Copy out exactly the stretch of the listing below that begins at the line containing "s.pc := rfl" and ends at the line containing "s.vi := rfl", and copy nothing outside it.

_ _ _ _ _

-- ==== Sys2Proof/Laws/State.lean ====
section
/-! SUPPORT. The parts of the state that the shared updates of registers, interrupts and instances leave as they are. -/

namespace Sys2Proof.Machine

variable (s : State)

@[simp] theorem putReg_pending (k : Nat) (v : Word) : (putReg k v s).pending = s.pending := rfl
@[simp] theorem putReg_out (k : Nat) (v : Word) : (putReg k v s).out = s.out := rfl
@[simp] theorem putReg_shadows (k : Nat) (v : Word) : (putReg k v s).shadows = s.shadows := rfl
@[simp] theorem putReg_commits (k : Nat) (v : Word) : (putReg k v s).commits = s.commits := rfl
@[simp] theorem putReg_tick (k : Nat) (v : Word) : (putReg k v s).tick = s.tick := rfl
@[simp] theorem putReg_lz (k : Nat) (v : Word) : (putReg k v s).lz = s.lz := rfl
@[simp] theorem putReg_gl (k : Nat) (v : Word) : (putReg k v s).gl = s.gl := rfl
@[simp] theorem putReg_xl (k : Nat) (v : Word) : (putReg k v s).xl = s.xl := rfl
@[simp] theorem putReg_mem (k : Nat) (v : Word) : (putReg k v s).mem = s.mem := rfl
@[simp] theorem putReg_freeCount (k : Nat) (v : Word) : (putReg k v s).freeCount = s.freeCount := rfl
@[simp] theorem putReg_q (k : Nat) (v : Word) : (putReg k v s).q = s.q := rfl
@[simp] theorem putReg_tp (k : Nat) (v : Word) : (putReg k v s).tp = s.tp := rfl
@[simp] theorem putReg_cf (k : Nat) (v : Word) : (putReg k v s).cf = s.cf := rfl
@[simp] theorem putReg_eth (k : Nat) (v : Word) : (putReg k v s).eth = s.eth := rfl
@[simp] theorem putReg_cs (k : Nat) (v : Word) : (putReg k v s).cs = s.cs := rfl
@[simp] theorem putReg_hd (k : Nat) (v : Word) : (putReg k v s).hd = s.hd := rfl
@[simp] theorem putReg_kn (k : Nat) (v : Word) : (putReg k v s).kn = s.kn := rfl
@[simp] theorem putReg_ce (k : Nat) (v : Word) : (putReg k v s).ce = s.ce := rfl
@[simp] theorem putReg_pc (k : Nat) (v : Word) : (putReg k v s).pc = s.pc := rfl
@[simp] theorem putReg_cv (k : Nat) (v : Word) : (putReg k v s).cv = s.cv := rfl
@[simp] theorem putReg_vi (k : Nat) (v : Word) : (putReg k v s).vi = s.vi := rfl
@[simp] theorem putReg_fw (k : Nat) (v : Word) : (putReg k v s).fw = s.fw := rfl
@[simp] theorem putReg_sec (k : Nat) (v : Word) : (putReg k v s).sec = s.sec := rfl
@[simp] theorem putReg_spdm (k : Nat) (v : Word) : (putReg k v s).spdm = s.spdm := rfl
@[simp] theorem putReg_pw (k : Nat) (v : Word) : (putReg k v s).pw = s.pw := rfl
@[simp] theorem putReg_dom (k : Nat) (v : Word) : (putReg k v s).dom = s.dom := rfl
@[simp] theorem putReg_re (k : Nat) (v : Word) : (putReg k v s).re = s.re := rfl
@[simp] theorem putReg_pins (k : Nat) (v : Word) : (putReg k v s).pins = s.pins := rfl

_ _ _ _ _

Answer box.
@[simp] theorem putReg_pc (k : Nat) (v : Word) : (putReg k v s).pc = s.pc := rfl
@[simp] theorem putReg_cv (k : Nat) (v : Word) : (putReg k v s).cv = s.cv := rfl
@[simp] theorem putReg_vi (k : Nat) (v : Word) : (putReg k v s).vi = s.vi := rfl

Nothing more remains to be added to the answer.